Ekonomik Faydaları: Daha az hammadde tüketimi, enerji ile su tasarrufu, daha az atık miktarı, atık bertarafı ve vergilerde azalma, satın alınan bir hammaddeyi atık bir ürünle değiştirme olanağı, aynı işlemi gerçekleştirmek için daha az ürüne ihtiyaç duyulması, petrol ürünlerinin azaltılmış kullanımı, azaltılmış fabrika üretim adımları, daha güvenli ürün etiketini kazanarak kullanıcı satışlarının artırılması, kimya üreticilerinin ve müşterilerinin artan rekabeti.
Kaynaklar;
[1] A. Ncube, S. Mtetwa, M. Bukhari, G. Fiorentino, and R. Passaro, “Circular Economy and Green Chemistry: The Need for Radical Innovative Approaches in the Design for New Products,” Energies (Basel), vol. 16, no. 4, p. 1752, Feb. 2023, doi: 10.3390/en16041752.
[2] G. Rothenberg, “A realistic look at CO2 emissions, climate change and the role of sustainable chemistry,” Sustainable Chemistry for Climate Action, vol. 2, p. 100012, 2023, doi: 10.1016/j.scca.2023.100012.
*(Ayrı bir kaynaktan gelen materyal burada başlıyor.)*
theorem encode_mem_legalWords (i : Instr) : encode i ∈ legalWords := by
  obtain ⟨-, hlegal, -⟩ := encode_legal i
  exact hlegal

theorem bitOfLevel_levelOfBit (b : Bool) : bitOfLevel (levelOfBit b) = (BitVec.ofBool b).setWidth 8 := by
  cases b <;> rfl

theorem getLsbD_of_wordZero {w : Byte} (hzero : wordZero w = 0) {k : Nat} (h2 : 2 ≤ k) (h5 : k < 5) :
    w.getLsbD k = false := by
  have hbit : (wordZero w).getLsbD (k - 2) = false := by rw [hzero]; exact BitVec.getLsbD_zero
  have hlt : k - 2 < 3 := by omega
  have hk : 2 + (k - 2) = k := by omega
  simpa [wordZero, hlt, hk] using hbit

/-- A word whose zero field is clear has no bit outside `opc`, `c` and `d` (R61). -/
theorem packWord_fields {w : Byte} (hzero : wordZero w = 0) :
    packWord (wordOpc w) (levelOfBit (w.getLsbD 1)) (levelOfBit (w.getLsbD 0)) = w := by
  refine BitVec.eq_of_getLsbD_eq fun k hk => ?_
  have hclear := getLsbD_of_wordZero hzero (k := k)
  interval_cases k <;> simp_all [packWord, wordOpc, bitOfLevel_levelOfBit]

theorem decodeWord_of_wordZero_ne {w : Byte} (h : wordZero w ≠ 0) : decodeWord w = .reserved .zeroField :=
  if_pos h

theorem encode_of_lowBitsClear {c d : Bool} {i j : Instr} {opc : BitVec 3} (h : lowBitsClear c d j = .instr i)
    (hj : encode j = packWord opc .low .low) : encode i = packWord opc (levelOfBit c) (levelOfBit d) := by
  cases c <;> cases d <;> cases h
  exact hj

theorem encode_of_decodeQuery {c d : Bool} {i : Instr} (h : decodeQuery c d = .instr i) :
    encode i = packWord 0b111 (levelOfBit c) (levelOfBit d) := by
  cases c <;> cases d <;> cases h <;> rfl

/-- Each legal word has one meaning: a word that decodes is the encoding of what it decodes to. -/
theorem encode_of_decodeWord {w : Byte} {i : Instr} (h : decodeWord w = .instr i) : encode i = w := by
  by_cases hzero : wordZero w = 0
  case neg => simp [decodeWord_of_wordZero_ne hzero] at h
  rw [← packWord_fields hzero]
  simp only [decodeWord, hzero, ne_eq, not_true_eq_false, if_false] at h
  generalize w.getLsbD 1 = c, w.getLsbD 0 = d, wordOpc w = opc at h ⊢
  match opc with
  | 0b000#3 => exact encode_of_lowBitsClear h rfl
  | 0b001#3 => cases h; rfl
  | 0b010#3 =>
    cases c <;> cases h
    rfl
  | 0b011#3 => exact encode_of_lowBitsClear h rfl
  | 0b100#3 => exact encode_of_lowBitsClear h rfl
  | 0b101#3 => exact encode_of_lowBitsClear h rfl
  | 0b110#3 => exact encode_of_lowBitsClear h rfl
  | 0b111#3 => exact encode_of_decodeQuery h

/-- No bit of an operation is dropped in its word. -/
@[simp] theorem decodeWord_encode (i : Instr) : decodeWord (encode i) = .instr i := by
  cases i with
  | sdaEdge scl sda => cases scl <;> cases sda <;> rfl
  | sclRise sda => cases sda <;> rfl
  | _ => rfl

theorem exists_encode_eq_of_mem_legalWords : ∀ w ∈ legalWords, ∃ i, encode i = w := by
  simp only [legalWords, List.forall_mem_cons]
  exact ⟨⟨.nop, rfl⟩, ⟨.sdaEdge .low .low, rfl⟩, ⟨.sdaEdge .low .high, rfl⟩, ⟨.sdaEdge .high .low, rfl⟩,
    ⟨.sdaEdge .high .high, rfl⟩, ⟨.sclRise .low, rfl⟩, ⟨.sclRise .high, rfl⟩, ⟨.cmdStart, rfl⟩, ⟨.cmdStop, rfl⟩,
    ⟨.cmdSelNext, rfl⟩, ⟨.cmdSelPrev, rfl⟩, ⟨.getFrameCount, rfl⟩, ⟨.getBusState, rfl⟩, ⟨.getFrame, rfl⟩,
    List.forall_mem_nil _⟩

/-- R65: the words that decode are the encodings of the operations, and these are the legal words. -/
theorem decodes_iff_mem_legalWords (w : Byte) : (∃ i, decodeWord w = .instr i) ↔ w ∈ legalWords := by
  constructor
  · rintro ⟨i, hi⟩
    rw [← encode_of_decodeWord hi]
    exact encode_mem_legalWords i
  · intro hw
    obtain ⟨i, rfl⟩ := exists_encode_eq_of_mem_legalWords w hw
    exact ⟨i, decodeWord_encode i⟩

theorem decodeWord_reserved_of_not_mem_legalWords {w : Byte} (hw : w ∉ legalWords) :
    ∃ why, decodeWord w = .reserved why := by
  cases hd : decodeWord w with
  | instr i => exact absurd ((decodes_iff_mem_legalWords w).mp ⟨i, hd⟩) hw
  | reserved why => exact ⟨why, rfl⟩

theorem mnemonic_mem_opcodeRows (i : Instr) : i.mnemonic ∈ opcodeRows.map OpRow.mnemonic := by
  cases i <;> simp [opcodeRows, Instr.mnemonic]

/-- R64 and R65: no word that R64 reserves is a legal word. -/
theorem not_reserved_of_mem_legalWords {w : Byte} (hw : w ∈ legalWords) : wordZero w = 0 ∧ reservedWord w = false := by
  obtain ⟨i, rfl⟩ := exists_encode_eq_of_mem_legalWords w hw
  obtain ⟨hzero, -, hreserved⟩ := encode_legal i
  exact ⟨hzero, hreserved⟩

/-- Settles O3: encoder and decoder are inverse to each other, and the encoder's words are the legal ones. -/
theorem legalWordsAreExactlyTheFourteen : Obligations.LegalWordsAreExactlyTheFourteen :=
  ⟨decodes_iff_mem_legalWords, rfl, mnemonic_mem_opcodeRows, by decide, rfl, by decide, rfl, rfl,
    fun _ => decodeWord_reserved_of_not_mem_legalWords⟩

namespace Machine

theorem step_word_of_not_mem_legalWords {s : State} {w : Byte} {rd : ReadSel} {rest : List Stimulus}
    (h : s.stimuli = .word w rd :: rest) (hw : w ∉ legalWords) :
    ∃ why, step s = .refused (.reservedWord w why) := by
  obtain ⟨why, hwhy⟩ := decodeWord_reserved_of_not_mem_legalWords hw
  exact ⟨why, by rw [step_word s h, wordStep, hwhy]⟩

theorem commandOfPins_eq_none {p : Pins} (h : commandOfPort p.cmdOp = none) : commandOfPins p = none := by
  rw [commandOfPins, h, ite_self]

/-- Settles O7: none of the words R64 lists is a legal word, and neither bus event is on the command port. -/
theorem reservedWordsTakeNoStep : Obligations.ReservedWordsTakeNoStep := by
  refine ⟨fun s w rd rest hs hreserved => step_word_of_not_mem_legalWords hs fun hlegal => ?word, fun p hp => ?port⟩
  case word =>
    obtain ⟨hzero, hfalse⟩ := not_reserved_of_mem_legalWords hlegal
    rcases hreserved with hne | hlow
    · exact hne hzero
    · have htrue : reservedWord w = true := Bool.or_eq_true_iff.mpr (.inr (List.contains_iff_mem.mpr hlow))
      exact Bool.false_ne_true (hfalse.symm.trans htrue)
  case port =>
    apply commandOfPins_eq_none
    rcases hp with hp | hp <;> rw [hp] <;> rfl

end Machine

end Sys2Proof
end

section
/-! PROOFS. The Bus State Machine (40_bus_state_machine.md): what `SDA_EDGE` answers while capturing, one rule per row of
R91, and the statements about it. -/

namespace Sys2Proof.Machine

section rules

variable {s : State}

/-! ### The outcomes of a start condition -/

theorem State.startCondition_priming (hp : s.primed = false) :
    s.startCondition = { s with busState := .started, primed := true } := by
  rw [State.startCondition, s.startKind_priming hp]

theorem State.startCondition_nextFrame (hp : s.primed = true) (hM : s.activeIndex + 1 < s.cfg.M) :
    s.startCondition = { s with busState := .started, activeIndex := s.activeIndex + 1 } := by
  rw [State.startCondition, s.startKind_nextFrame hp hM]

/-- R86, the spec's reading of D6: `FS_RESET()` is the last action. -/
theorem State.startCondition_overflow (hov : s.cfg.overflowEndsStarted = false) (hp : s.primed = true)
    (hM : s.cfg.M ≤ s.activeIndex + 1) : s.startCondition = (s.note .capacityOverflow).fsReset := by
  rw [State.startCondition, s.startKind_overflow hp hM]
  simp [State.overflowStart, hov]

/-! ### What `exec` answers while capturing -/

section capturing

variable (hcap : s.capturing = true)
include hcap

theorem exec_sdaEdge_capturing (scl sda : Level) : exec (.sdaEdge scl sda) s = .next (s.dataEdge scl sda) := by
  rw [exec_sdaEdge, if_pos hcap]

theorem exec_spuriousEdge (sda : Level) : exec (.sdaEdge .low sda) s = .next (s.note .spuriousEdge) := by
  rw [exec_sdaEdge_capturing hcap, State.dataEdge, edgeKind_clockLow]

theorem exec_stopCondition (hb : s.busState = .started) : exec (.sdaEdge .high .high) s = .next s.stopCondition := by
  rw [exec_sdaEdge_capturing hcap, State.dataEdge, hb, edgeKind_stop]

theorem exec_dataHigh_idle (hb : s.busState = .idle) : exec (.sdaEdge .high .high) s = .next s := by
  rw [exec_sdaEdge_capturing hcap, State.dataEdge, hb, edgeKind_highIdle]

theorem exec_startCondition : exec (.sdaEdge .high .low) s = .next s.startCondition := by
  rw [exec_sdaEdge_capturing hcap, State.dataEdge, edgeKind_start]

theorem exec_sclRise_idle (d : Level) (hb : s.busState = .idle) : exec (.sclRise d) s = .next s := by
  rw [exec_sclRise, if_pos hcap, State.clockRise, s.clockKind_ignored hb]

theorem exec_sclRise_dataBit (d : Level) (hb : s.busState = .started) (hN : s.activeByte < s.cfg.N)
    (h8 : s.activeBit < 8) : exec (.sclRise d) s = .next (s.takeDataBit d) := by
  rw [exec_sclRise, if_pos hcap, State.clockRise, s.clockKind_dataBit hb hN h8]

end capturing

theorem exec_cmdStart_stopped (hcap : s.capturing = false) :
    exec .cmdStart s = .next { s.fsReset with capturing := true } := by
  rw [exec_cmdStart, hcap]; rfl

end rules

/-! ### Rows of `SDA_EDGE` that change no state of the block -/

/-- Settles O10: with the clock low the edge is spurious, and X2 is noted. -/
theorem dataEdgeWithClockLowChangesNothing : Obligations.DataEdgeWithClockLowChangesNothing :=
  fun _ sda hcap => exec_spuriousEdge hcap sda

/-- Settles O16: in `Idle` no test of R80 matches a data line that reads high. -/
theorem dataHighWithClockHighInIdleChangesNothing : Obligations.DataHighWithClockHighInIdleChangesNothing :=
  fun _ hcap hb => exec_dataHigh_idle hcap hb

/-! ### Start conditions -/

/-- The state after `CMD_START` and one start condition: the block is cleared, captures, and is `Started` and primed. -/
def State.sessionStarted (s : State) : State :=
  { s.fsReset with capturing := true, busState := .started, primed := true }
[3] B. Purvis, Y. Mao, and D. Robinson, “Three pillars of sustainability: in search of conceptual origins,” Sustain Sci, vol. 14, no. 3, pp. 681–695, May 2019, doi: 10.1007/s11625-018-0627-5.
[4] O. Lavrinenko, S. Ignatjeva, A. Ohotina, O. Rybalkin, and D. Lazdans, “The Role of Green Economy in Sustainable Development (Case Study: The EU States),” Entrepreneurship and Sustainability Issues, vol. 6, no. 3, pp. 1113–1126, Mar. 2019, doi: 10.9770/jesi.2019.6.3(4).
[5] B. Mayanti and P. Helo, “Closed-loop supply chain potential of agricultural plastic waste: Economic and environmental assessment of bale wrap waste recycling in Finland,” Int J Prod Econ, vol. 244, p. 108347, Feb. 2022, doi: 10.1016/j.ijpe.2021.108347.
[6] Abdussalam-Mohammed, W., Ali, A. Q., & Errayes, A. O. (2020). Green chemistry: principles, applications, and disadvantages. Chem. Methodol, 4(4), 408-423.
[7] Karagölge Z. Gür. B., “Sustainable chemistry: green chemistry,” Journal of the Institute of Science and Technology, vol. 6, no. 2, pp. 89–96, 2016.